Analogies are a powerful way to explain complicated scientific concepts. I use them as much as I can whenever I describe particle physics in this blog or when I give a outreach talk in a school. However, good ones are not always easy to find. One usually needs examples from everyday life, which are simple to describe and which do not possess distracting features.

Today I wish to try my luck with you, to see if you come up with an analogy which is better than the one I could find to explain a feature of weak interactions. I must say I am not dissatisfied with my own find, but it is always good to subject oneselves to external judgement.

You probably know, if you read this blog, that photons are mass-less particles carrying the electromagnetic interaction, while W and Z bosons are very massive particles carrying the weak interaction. A stark disfference in the phenomenology of electromagnetic and weak interactions at low energy is that the former have a infinite range, while the latter have a very short range of action. Another is the very reason why W and Z bosons carry the interaction we call "weak": at low energy, the strength of the weak force is much smaller than that of the electromagnetic force.

The fact that a massive particle has a short range of action may probably be easy to explain; harder is to let our listeners grasp the property that a force brought about by a massive body must be less intense. This in the subatomic world is due to the much smaller probability of emission of these massive bodies; and it is not easy to find a real-life analogue of such a feature.

Below is the analogy I came up with. If you have a better one, please share it in the comments thread!

The large mass of W and Z particles is the reason why weak forces are called that way: the mass of these vector bosons is a hindrance to their ability to mediate long-range interactions, and a parameter which determines the interaction strength. To understand how a massive mediator may be less effective than a mass-less one, take a cup of hot chocolate and a raw chocolate bar: the former disperses around with its vapour very small, light-weight particles, which you can easily smell from a distance; the latter can only release a small speck of solid chocolate if you get very close and inhale powerfully.

The speck is much more massive than the corpuscles evaporating from the cup, and is thus incapable of carrying the chocolate interaction far away; furthermore, even at small distance the experienced chocolate smell from the bar is way less intense, because of the small rate at which the bar releases a speck of chocolate when you sniff it!

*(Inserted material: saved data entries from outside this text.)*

-- ==== Sys2Proof/Word.lean ====
section
/-!
DEFINITION. The words of the model: a byte, a 32-bit word, and a byte string. Byte 0 of a byte string is the byte that
comes first on the wire and at the lowest address (R15).
-/
namespace Sys2Proof

/-- One byte. -/
abbrev Byte := BitVec 8

/-- One Clove data register, one register of a block, one lane word: 32 bits. -/
abbrev Word := BitVec 32

/-- A byte string, first byte first (R15). -/
abbrev Bytes := List Byte

/-- A byte from a number, keeping its low eight bits. -/
abbrev byte (n : Nat) : Byte := BitVec.ofNat 8 n

/-- A word from a number, keeping its low 32 bits. -/
abbrev word (n : Nat) : Word := BitVec.ofNat 32 n

end Sys2Proof
end

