-- ==== Sys2Proof/Machine/Ops.lean ====
section
/-!
DEFINITION. The shared operations: outcomes, time, random draws, configuration values, status entries, counters, registers.
-/
namespace Sys2Proof.Machine

/-- The outcome type of every meaning. -/
abbrev Res := Host.Outcome State Fault Refusal

/-- A next state. -/
abbrev ok (s : State) : Res := .next s

/-- Something leaves the device. -/
def State.emit (s : State) (o : Out) : State := { s with out := o :: s.out }

/-- The DT at which an instant due at `due` is taken: never earlier than now (log entry 4). -/
def State.at (s : State) (due : Nat) : State := { s with dt := Nat.max s.dt due }

/-- Draw `n` free bytes. -/
def State.draw (s : State) (n : Nat) : Bytes × State :=
  ((List.range n).map (fun i => Config.freeByte (s.draws + i)), { s with draws := s.draws + n })

/-- The key of an entry in the dictionary's tables. -/
abbrev entKey (idx sub : Nat) : Nat := idx * 256 + sub

/-- Microseconds, milliseconds, seconds in DT nanoseconds. -/
abbrev us (n : Nat) : Nat := n * 1000
abbrev ms (n : Nat) : Nat := n * 1000000
abbrev sec (n : Nat) : Nat := n * 1000000000

/-- ACLK cycles in DT nanoseconds at the nominal 16 MHz, rounded up (R9, R10). -/
def aclk (n : Nat) : Nat := ceilDiv (n * 125) 2

/-- The ACLK cycle an instant lies in: 16 MHz. -/
def aclkOf (dt : Nat) : Nat := dt * 2 / 125

/-- The words that nothing burns before the ownership ceremony or a remap (R786, R787): seed, seed check, remap table. -/
def blankWord (w : Nat) : Bool :=
  (decide (92 ≤ w) && decide (w ≤ 100)) || (decide (156 ≤ w) && decide (w ≤ 164)) || (decide (192 ≤ w) && decide (w ≤ 255))

/-- Fused words: the one listed, or the value burned at manufacture; copy B of a secured word is burned as copy A (R786). -/
def State.fuse (s : State) (w : Nat) : Nat :=
  (Tab.look none s.nvm.fuses w).getD (if blankWord w then 0 else (Config.partFuse (if 128 ≤ w ∧ w ≤ 191 then w - 64 else w)).toNat)

/-- A secured word, 64-127 (R781 class 10, R786): of two copies that are not marginal the one whose set bits include the other's, else
the one that is not marginal; an unusable word reads as 0. -/
def State.secured (s : State) (w : Nat) : Nat :=
  let a := s.fuse w
  let b := s.fuse (w + 64)
  match s.nvm.marginal.contains w, s.nvm.marginal.contains (w + 64) with
  | false, false => if a ||| b = a then a else if a ||| b = b then b else 0
  | false, true => a
  | true, false => b
  | true, true => 0

/-- Nominal level in mV of a rail 0-9 in the order of 7030-7039 (R645, R823). -/
def railNominal : Nat → Nat
  | 0 => 750 | 1 => 750 | 2 => 800 | 3 => 800 | 4 => 850 | 5 => 900 | 6 => 1200 | 7 => 1800 | 8 => 800
  | _ => 3000

/-- The fixed-E conditions (R643). -/
def fixedE (code : Nat) : Bool := [0x01, 0x04, 0x06, 0x0A, 0x0B, 0x0C, 0x0F].contains code

/-- The conditions whose response is E by default (R643). -/
def defaultE (code : Nat) : Bool := fixedE code || [0x03, 0x05, 0x07, 0x0D, 0x11].contains code

/-- The thresholds of TMP level in degrees, TMP rate in degrees a second and the ENC window in percent (R645): low and high. -/
def condThreshold : Nat → Int × Int
  | 0x08 => (-25, 110)
  | 0x09 => (0, 25)
  | 0x0E => (-20, 20)
  | _ => (0, 0)

/-- The default escalation time in ms (R671): VRG, TMP and ENC drift; 0 never. -/
def condEscalation (code : Nat) : Nat :=
  if code = 2 ∨ code = 3 then 100 else if code = 8 ∨ code = 9 ∨ code = 0x0E then 10000 else 0

/-- A MAC address from the fused base: MGE is base, TPn is base + 1 + n (R786). -/
def State.fuseMac (s : State) (k : Nat) : Bytes :=
  beBytes ((s.secured 76 * 2 ^ 32 + s.secured 77) % 2 ^ 48 + k) 6

/-- Defaults that differ within a row of the entry tables, or that come from fuses. -/
def entDefault (s : State) (idx sub : Nat) (e : Ent) : Bytes :=
  if 0x2000 ≤ idx ∧ idx ≤ 0x201F ∧ sub = 0x1B then beBytes (if idx < 0x2010 then 2 ^ 32 - 1 else (2 ^ 32 - 1) * 2 ^ 32) 8
  else if 0x2000 ≤ idx ∧ idx ≤ 0x201F ∧ sub = 4 then s.fuseMac (idx - 0x2000 + 1)
  else if idx = 0x2040 ∧ sub = 2 then s.fuseMac 0
  else if idx = 0x2020 ∧ 5 ≤ sub ∧ sub ≤ 8 then beBytes (if sub < 7 then 2 ^ 32 - 1 else (2 ^ 32 - 1) * 2 ^ 32) 8
  else if 0x7011 ≤ idx ∧ idx ≤ 0x7021 ∧ sub = 1 then beBytes (b2n (fixedE (idx - 0x7010))) 1
  else if 0x7011 ≤ idx ∧ idx ≤ 0x7021 ∧ sub = 2 then beBytes (b2n (defaultE (idx - 0x7010))) 1
  else if 0x7011 ≤ idx ∧ idx ≤ 0x7021 ∧ sub = 3 then beBytes ((condThreshold (idx - 0x7010)).1 % 2 ^ 32).toNat 4
  else if 0x7011 ≤ idx ∧ idx ≤ 0x7021 ∧ sub = 4 then beBytes ((condThreshold (idx - 0x7010)).2 % 2 ^ 32).toNat 4
  else if 0x7011 ≤ idx ∧ idx ≤ 0x7021 ∧ sub = 5 then beBytes (condEscalation (idx - 0x7010)) 4
  else if 0x7030 ≤ idx ∧ idx ≤ 0x7039 then
    let n := idx - 0x7030
    let v := if n = 0 then (if sub = 1 then 660 else 860)
      else if n = 9 then (if sub = 1 then 2100 else 3700)
      else if sub = 1 then railNominal n * 93 / 100 else railNominal n * 107 / 100
    beBytes v 4
  else if 0x7060 ≤ idx ∧ idx ≤ 0x7065 ∧ sub = 1 then
    beBytes (if idx = 0x7060 then 2 ^ 24 else if idx = 0x7061 then 2 ^ 25 else 0) 4
  else e.dflt

/-- The default of an entry; empty where the entry is undefined. -/
def State.dflt (s : State) (idx sub : Nat) : Bytes :=
  match findEnt idx sub with
  | some e => entDefault s idx sub e
  | none => []

/-- The working value of an entry (R96). -/
def State.entW (s : State) (idx sub : Nat) : Bytes :=
  (Tab.look none s.dict.work (entKey idx sub)).getD (s.dflt idx sub)

/-- The value in force of an entry whose effect waits for a flip, a BRINGUP or the end of a session (R95). -/
def State.entF (s : State) (idx sub : Nat) : Bytes :=
  (Tab.look none s.dict.force (entKey idx sub)).getD (s.dflt idx sub)

/-- The value in force of an entry. -/
def State.entV (s : State) (idx sub : Nat) : Bytes :=
  match findEnt idx sub with
  | some e => if e.eff = .now ∨ e.eff = .none then s.entW idx sub else s.entF idx sub
  | none => []

/-- The number in force of an entry. -/
def State.cfg (s : State) (idx sub : Nat) : Nat := beNat (s.entV idx sub)

/-- Set the working value of an entry. -/
def State.setEnt (s : State) (idx sub : Nat) (v : Bytes) : State :=
  { s with
    dict := { s.dict with
      work := Tab.put none s.dict.work (entKey idx sub) (if v = s.dflt idx sub then none else some v) } }

/-- Set the value in force of an entry. -/
def State.setForce (s : State) (idx sub : Nat) (v : Bytes) : State :=
  { s with
    dict := { s.dict with
      force := Tab.put none s.dict.force (entKey idx sub) (if v = s.dflt idx sub then none else some v) } }

/-- The length of an entry's type in bytes. -/
def entLen (idx sub : Nat) : Nat :=
  match findEnt idx sub with
  | some e => e.ty.len
  | none => 0

/-- Set a numeric status entry. -/
def State.setNum (s : State) (idx sub n : Nat) : State := s.setEnt idx sub (beBytes n (entLen idx sub))

/-- The number of a status or counter entry. -/
def State.num (s : State) (idx sub : Nat) : Nat := beNat (s.entW idx sub)

/-- Count an event in a counter entry; a counter at all ones starts again at 0 (DESIGN CHOICE, log entry 6). -/
def State.bump (s : State) (idx sub : Nat) : State := s.setNum idx sub (s.num idx sub + 1)

/-- Count `n` events. -/
def State.bumpBy (s : State) (idx sub n : Nat) : State := s.setNum idx sub (s.num idx sub + n)

/-- A fabric address: die 0 CD0, 1 CD1, 2 KD, 3 XD and the offset within it (R30). -/
abbrev regKey (die off : Nat) : Nat := die * 2 ^ 32 + off

/-- A register that has no home of its own in the state (reset 0 unless `d` says otherwise). -/
def State.reg (s : State) (die off : Nat) (d : Nat := 0) : Nat := Tab.look d s.regs (regKey die off)

/-- Set such a register. -/
def State.setReg (s : State) (die off v : Nat) (d : Nat := 0) : State :=
  { s with regs := Tab.put d s.regs (regKey die off) v }

/-- Note the W1C bits, or the W1S requests, that were set in register `k` at this DT (R18). -/
def State.noteSet (s : State) (k m : Nat) : State :=
  { s with fresh := (s.dt, k, m) :: s.fresh.filter (fun e => decide (e.1 = s.dt)) }

/-- The bits of register `k` that were set at this DT. -/
def State.freshBits (s : State) (k : Nat) : Nat :=
  s.fresh.foldl (fun m e => if e.1 = s.dt ∧ e.2.1 = k then m ||| e.2.2 else m) 0

/-- A bit of register `k` that a write of 1 at this DT clears: hardware did not set it in the same cycle (R18). -/
def State.clears (s : State) (k v i : Nat) : Bool := bit v i && ! bit (s.freshBits k) i

/-- What a write of 1s leaves of a W1C register's bits (R17, R18). -/
def State.w1c (s : State) (k old v : Nat) : Nat := old - (old &&& (v - (v &&& s.freshBits k)))

/-- Offsets of the register blocks within their dies. -/
abbrev digOff : Nat := 0x0F030000
abbrev mrOff : Nat := 0x0F040000
abbrev tmpOff : Nat := 0x0F050000
abbrev pwrOff : Nat := 0x0F080000
abbrev rstOff : Nat := 0x0F090000

/-- Keys of the W1C registers that have fields of their own in the state: HPQ_Qn_STAT, TEVT and the mailbox flags of a lane. -/
abbrev hqKey (q : Nat) : Nat := regKey 3 (0x0F030028 + 0x100 * q)
abbrev tevtKey (l : Nat) : Nat := regKey 4 l
abbrev mbxKey (l : Nat) : Nat := regKey 4 (0x100 + l)

/-- The life-cycle code of PWR_MODE.LCS. -/
def Lcs.code : Lcs → Nat
  | .blank => 0 | .vendor => 1 | .owned => 2 | .fa => 3 | .retired => 4

/-- The mode codes (R724). -/
def Mode.code : Mode → Nat
  | .guard => 0 | .bringup => 1 | .bypass => 2 | .ceremony => 3 | .service => 4 | .degraded => 5 | .drain => 6
  | .doze => 7 | .deep => 8 | .update => 9 | .alarm => 10 | .inert => 11

/-- The mode of a code. -/
def Mode.ofCode : Nat → Mode
  | 0 => .guard | 1 => .bringup | 2 => .bypass | 3 => .ceremony | 4 => .service | 5 => .degraded | 6 => .drain
  | 7 => .doze | 8 => .deep | 9 => .update | 10 => .alarm | _ => .inert

/-- The states of a domain (PWR_DSTn). -/
def DomState.code : DomState → Nat
  | .off => 0 | .up => 1 | .ready => 2 | .entry => 3 | .down => 4 | .ret => 5 | .retry => 6 | .fenced => 7

/-- A power domain. -/
def State.dom (s : State) (d : Nat) : Dom := Tab.look {} s.power.doms d

/-- Set a power domain. -/
def State.setDom (s : State) (d : Nat) (v : Dom) : State :=
  { s with power := { s.power with doms := Tab.put {} s.power.doms d v } }

/-- Set a domain's state, with the time of the change. -/
def State.domTo (s : State) (d : Nat) (st : DomState) : State :=
  s.setDom d { s.dom d with st := st, since := s.dt }

/-- The DEEP entry has switched a domain off already (R721): D2, D3 and D4 end 32, 48 and 80 ACLK after its start. -/
def deepOff (s : State) (d : Nat) : Bool :=
  match s.power.deepFrom with
  | none => false
  | some t =>
    let n := if d = 30 ∨ d = 31 ∨ d = 32 then 32 else if d = 29 ∨ d = 6 ∨ d = 4 then 48 else 80
    decide ((4 ≤ d ∧ d ≤ 8) ∨ (29 ≤ d ∧ d ≤ 32)) && decide (t + aclk n ≤ s.dt)

/-- A domain takes accesses and work only in READY (R706); one that returns at an abort point is READY from then on. -/
def State.domReady (s : State) (d : Nat) : Bool := decide ((s.dom d).st = .ready ∧ (s.dom d).since ≤ s.dt) && ! deepOff s d

/-- Change the mode, with its time (R724). -/
def State.setMode (s : State) (m : Mode) : State :=
  { s with power := { s.power with mode := m, modeSince := s.dt } }

/-- Change the life-cycle state: it only advances (R47). -/
def State.setLcs (s : State) (l : Lcs) : State :=
  if s.power.lcs.code < l.code then { s with power := { s.power with lcs := l } } else s

/-- Record a refused (kind 0) or aborted (kind 1) entry (R719), counted under its refuser. -/
def recordRefusal (target refuser kind point : Nat) (s : State) : State :=
  let e : RefRec := ⟨s.dt, target, refuser, kind, point⟩
  let s := { s with power := { s.power with refRing := (e :: s.power.refRing).take 16 } }
  (s.bump 0xB880 (if kind = 0 then 6 else 7)).bump 0xB881 refuser

/-- A wake during the DEEP entry before its point of no return (R710, R719, R721, R734): the entry ends at the next abort point, the
domains that its steps have switched off power up again, and the device stays in DOZE. -/
def deepAbort (s : State) : State :=
  match s.power.deepFrom with
  | none => s
  | some t =>
    let e := s.dt - t
    if e < aclk 80 then
      let p := if e < aclk 32 then 2 else if e < aclk 48 then 3 else 4
      let at_ := t + aclk (if p = 2 then 32 else if p = 3 then 48 else 80)
      let s := recordRefusal 0x41 0x0A 1 p s
      let ds := [30, 31, 32] ++ (if 3 ≤ p then [29, 6, 4] else []) ++ (if p = 4 then [7, 8, 5] else [])
      let s := ds.foldl (fun s d =>
        if (s.dom d).st = .ready then s.setDom d { s.dom d with st := .up, since := at_, onAt := at_, wokenAt := s.dt } else s) s
      let s := if p = 4 then
          { s with unit := { s.unit with
              shared := Tab.put [] (Tab.put [] s.unit.shared 0 []) 1 []
              disps := s.unit.disps.map (fun e => (e.1, { cur := e.2.cur, prev := e.2.prev })) } }
        else s
      { s with power := { s.power with deepFrom := none, dozeSince := s.dt } }
    else s

end Sys2Proof.Machine
end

The behaviour of the smell of the cup and the bar when sniffed may be likened to the behaviour of electromagnetic and weak interactions at low energy: the former interaction will appear much more intense. Now, however, let us imagine for the sake of arguing that we construct a computerized sniffer that analyzes the odour of solid as well as liquid materials. It works by taking the material under test, vaporizing it, and analyzing the absorption lines of the produced vapour. Such a device will find that cup and bar of chocolate have the same intensity of chocolate smell. Likewise, electromagnetic and weak interactions become equally strong at very high energy, once the different mass of chocolate particles and solid specks -pardon, of photons and W/Z bosons- becomes irrelevant.